The TAKE with Rick Klein
There’s a Bidenism that comes to mind in surveying the state of the suspended presidential race.
“Don’t compare me to the Almighty, compare me to the alternative,” former Vice President Joe Biden is fond of saying, in a phrase he attributes to his father.
Alternatives abound at the moment — both inside and outside the campaign. President Donald Trump has his daily press briefings. Sen. Bernie Sanders has his nightly livestreams. Biden has cable hits from his house.
Leadership, meanwhile, is coming out of the nation’s governors. New York Gov. Andrew Cuomo is among those emerging as a star — in ways that could signal concern about Biden’s candidacy as much as any enthusiasm about Cuomo himself.
#PresidentCuomo is little more than a Twitter fantasy this deep into the voting, and the Biden campaign is eager to share the governor’s effusive praise for Biden. But Biden doesn’t have the platform that Cuomo and other governors — not to mention the president — have going into what could be the deadliest stretch for the coronavirus emergency.
This Democratic race has had a strange way of expanding when it would normally be contracting. Now, when it should be winding down, it essentially has three candidates — only two of whom are in the race, and one of whom has a realistic chance of becoming the nominee.
Biden allies argue that it’s natural for Americans to rally behind their elected leaders in a time of crisis. Some of them say they welcome a referendum on competent management and steady leadership, and Biden himself has sought to sharpen his critiques of Trump along the way.
The RUNDOWN with MaryAlice Parks
White House officials Tuesday underscored a grim reality: Americans should be prepared that 100,000 people in the country could die from the virus.
“I think the more we push on the mitigation the less likelihood it would be that number, but being realistic we need to prepare ourselves that that is a possibility that that is what we will see,” said Dr. Anthony Fauci, the nation’s top infectious disease expert and a member of Trump’s coronavirus task force.
These numbers are shocking, terrifying and hard to image, let alone digest. They are the kind of numbers sadly and normally associated with war or the most deadly diseases.
Around 40,000 Americans died in car crashes last year, another 40,000 women in America died of breast cancer.
In the U.S. more than 4,000 people have died from COVID-19, including more than 900 people in the last 24 hours alone. It is frightening, devastating and notable how quickly this disease is the taking lives of neighbors, and loved ones.

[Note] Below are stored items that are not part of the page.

-- ==== Sys2Proof/Decode.lean ====
section
/-! DEFINITION. The decoder and the encoder (spec/30_encoding.md R500 to R575, spec/44_vle.md R950 to R952,
spec/opcode_table.json).

The opcode table is a list of rows, each a mask, a match value and the operands read from the word; a word is the
instruction of the row it matches. Words that match no row are sorted as R565, R575 and R1190 say. A word is held
big-endian: the byte at the lowest address is its most significant byte (spec/20_memory.md R406). The table is noncomputable
only because Lean's compiler cannot build a constructor object with a tag above 244; the kernel evaluates it. -/

namespace Sys2Proof

/-- The kind of page an instruction is fetched from (spec/00_scope.md R3). -/
inductive Page where
  | bookE
  | vle
  deriving DecidableEq, Repr

/-- Why bytes are no instruction. -/
inductive Reject where
  /-- An illegal instruction (spec/30_encoding.md R560). -/
  | illegal
  /-- An unimplemented operation (R565 (a)). -/
  | unimplemented
  /-- A floating-point instruction (R565 (b)). -/
  | floatingPoint
  /-- A word of the reserved double-precision space (spec/45_efpu_scalar.md R1190). -/
  | doublePrecision
  /-- A VLE instruction outside the specification (spec/44_vle.md R951). -/
  | vleOutside
  /-- Fewer bytes than the instruction needs. -/
  | truncated
  deriving DecidableEq, Repr

/-- Bits a to a + n - 1 of an instruction word, bit 0 the most significant (spec/00_scope.md R21). -/
def field (a n : Nat) (w : Word) : BitVec n := w.extractLsb' (32 - a - n) n

/-- The n-bit value x placed at bits a to a + n - 1 of a word of zeros. -/
def place (a n : Nat) (x : BitVec n) : Word := x.setWidth 32 <<< (32 - a - n)

/-- One row of the opcode table: the word w is this instruction when w AND mask = bits. -/
structure Row where
  mask : Word
  bits : Word
  build : Word → Instr

/-- The row's instruction is what the word holds. -/
def Row.hit (r : Row) (w : Word) : Bool := w &&& r.mask == r.bits

/-- Part 1 of the rows of Book E pages other than primary opcode 4 (R530, R540). -/
noncomputable def baseRows1 : List Row := [
  ⟨0xFC0007FF#32, 0x7C000214#32, fun w => .add (field 6 5 w) (field 11 5 w) (field 16 5 w)⟩,
  ⟨0xFC0007FF#32, 0x7C000215#32, fun w => .addRc (field 6 5 w) (field 11 5 w) (field 16 5 w)⟩,
  ⟨0xFC0007FF#32, 0x7C000014#32, fun w => .addc (field 6 5 w) (field 11 5 w) (field 16 5 w)⟩,
  ⟨0xFC0007FF#32, 0x7C000015#32, fun w => .addcRc (field 6 5 w) (field 11 5 w) (field 16 5 w)⟩,
  ⟨0xFC0007FF#32, 0x7C000414#32, fun w => .addco (field 6 5 w) (field 11 5 w) (field 16 5 w)⟩,
  ⟨0xFC0007FF#32, 0x7C000415#32, fun w => .addcoRc (field 6 5 w) (field 11 5 w) (field 16 5 w)⟩,
  ⟨0xFC0007FF#32, 0x7C000114#32, fun w => .adde (field 6 5 w) (field 11 5 w) (field 16 5 w)⟩,
  ⟨0xFC0007FF#32, 0x7C000115#32, fun w => .addeRc (field 6 5 w) (field 11 5 w) (field 16 5 w)⟩,
  ⟨0xFC0007FF#32, 0x7C000514#32, fun w => .addeo (field 6 5 w) (field 11 5 w) (field 16 5 w)⟩,
  ⟨0xFC0007FF#32, 0x7C000515#32, fun w => .addeoRc (field 6 5 w) (field 11 5 w) (field 16 5 w)⟩,
  ⟨0xFC000000#32, 0x38000000#32, fun w => .addi (field 6 5 w) (field 11 5 w) (field 16 16 w)⟩,
  ⟨0xFC000000#32, 0x30000000#32, fun w => .addic (field 6 5 w) (field 11 5 w) (field 16 16 w)⟩,
  ⟨0xFC000000#32, 0x34000000#32, fun w => .addicRc (field 6 5 w) (field 11 5 w) (field 16 16 w)⟩,
  ⟨0xFC000000#32, 0x3C000000#32, fun w => .addis (field 6 5 w) (field 11 5 w) (field 16 16 w)⟩,
  ⟨0xFC00FFFF#32, 0x7C0001D4#32, fun w => .addme (field 6 5 w) (field 11 5 w)⟩,
  ⟨0xFC00FFFF#32, 0x7C0001D5#32, fun w => .addmeRc (field 6 5 w) (field 11 5 w)⟩,
  ⟨0xFC00FFFF#32, 0x7C0005D4#32, fun w => .addmeo (field 6 5 w) (field 11 5 w)⟩,
  ⟨0xFC00FFFF#32, 0x7C0005D5#32, fun w => .addmeoRc (field 6 5 w) (field 11 5 w)⟩,
  ⟨0xFC0007FF#32, 0x7C000614#32, fun w => .addo (field 6 5 w) (field 11 5 w) (field 16 5 w)⟩,
  ⟨0xFC0007FF#32, 0x7C000615#32, fun w => .addoRc (field 6 5 w) (field 11 5 w) (field 16 5 w)⟩,
  ⟨0xFC00FFFF#32, 0x7C000194#32, fun w => .addze (field 6 5 w) (field 11 5 w)⟩,
  ⟨0xFC00FFFF#32, 0x7C000195#32, fun w => .addzeRc (field 6 5 w) (field 11 5 w)⟩,
  ⟨0xFC00FFFF#32, 0x7C000594#32, fun w => .addzeo (field 6 5 w) (field 11 5 w)⟩,
  ⟨0xFC00FFFF#32, 0x7C000595#32, fun w => .addzeoRc (field 6 5 w) (field 11 5 w)⟩,
  ⟨0xFC0007FF#32, 0x7C000038#32, fun w => .and (field 6 5 w) (field 11 5 w) (field 16 5 w)⟩,
  ⟨0xFC0007FF#32, 0x7C000039#32, fun w => .andRc (field 6 5 w) (field 11 5 w) (field 16 5 w)⟩,
  ⟨0xFC0007FF#32, 0x7C000078#32, fun w => .andc (field 6 5 w) (field 11 5 w) (field 16 5 w)⟩,
  ⟨0xFC0007FF#32, 0x7C000079#32, fun w => .andcRc (field 6 5 w) (field 11 5 w) (field 16 5 w)⟩,
  ⟨0xFC000000#32, 0x70000000#32, fun w => .andiRc (field 6 5 w) (field 11 5 w) (field 16 16 w)⟩,
  ⟨0xFC000000#32, 0x74000000#32, fun w => .andisRc (field 6 5 w) (field 11 5 w) (field 16 16 w)⟩,
  ⟨0xFC000003#32, 0x48000000#32, fun w => .b (field 6 24 w)⟩,
  ⟨0xFC000003#32, 0x48000002#32, fun w => .ba (field 6 24 w)⟩,
  ⟨0xFC000003#32, 0x40000000#32, fun w => .bc (field 6 5 w) (field 11 5 w) (field 16 14 w)⟩,
  ⟨0xFC000003#32, 0x40000002#32, fun w => .bca (field 6 5 w) (field 11 5 w) (field 16 14 w)⟩,
  ⟨0xFC00FFFF#32, 0x4C000420#32, fun w => .bcctr (field 6 5 w) (field 11 5 w)⟩,
  ⟨0xFC00FFFF#32, 0x4C000421#32, fun w => .bcctrl (field 6 5 w) (field 11 5 w)⟩,
  ⟨0xFC000003#32, 0x40000001#32, fun w => .bcl (field 6 5 w) (field 11 5 w) (field 16 14 w)⟩,
  ⟨0xFC000003#32, 0x40000003#32, fun w => .bcla (field 6 5 w) (field 11 5 w) (field 16 14 w)⟩,
  ⟨0xFC00FFFF#32, 0x4C000020#32, fun w => .bclr (field 6 5 w) (field 11 5 w)⟩,
  ⟨0xFC00FFFF#32, 0x4C000021#32, fun w => .bclrl (field 6 5 w) (field 11 5 w)⟩]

White House officials did also say that the extreme social distancing measures have been working to slow the spread of the virus, and that some bright spots in the data out of Washington state and parts of Europe may point to that.
The sobering, public forecast from the administration was also evidence that the president and his team were willing to talk about the challenges and realities of this moment in a new way.
The TIP with Kendall Karson
Vermont Sen. Bernie Sanders seems more adamant to stay in the Democratic race, even as he acknowledges just how narrow his path to the nomination is. “Well we’re about 300 delegates behind. Biden has 1,200; we have 900. There is a path. It is admittedly a narrow path,” he told Seth Meyers on his late night show Monday.
Exactly how narrow is the path for Sanders to become the party’s presumptive nominee?
With the coronavirus injecting upheaval into a primary contest that was finally starting to appear more settled, the earliest Biden, the delegate leader, could now win the nomination is on the night of the June 2 primaries, if he nabs about 60% of the outstanding delegates.
In order for Sanders to clinch the nomination under that same timeframe he would need to net roughly 83% of the remaining delegates — a much higher portion of the delegate pool than the 39% he’s collected thus far.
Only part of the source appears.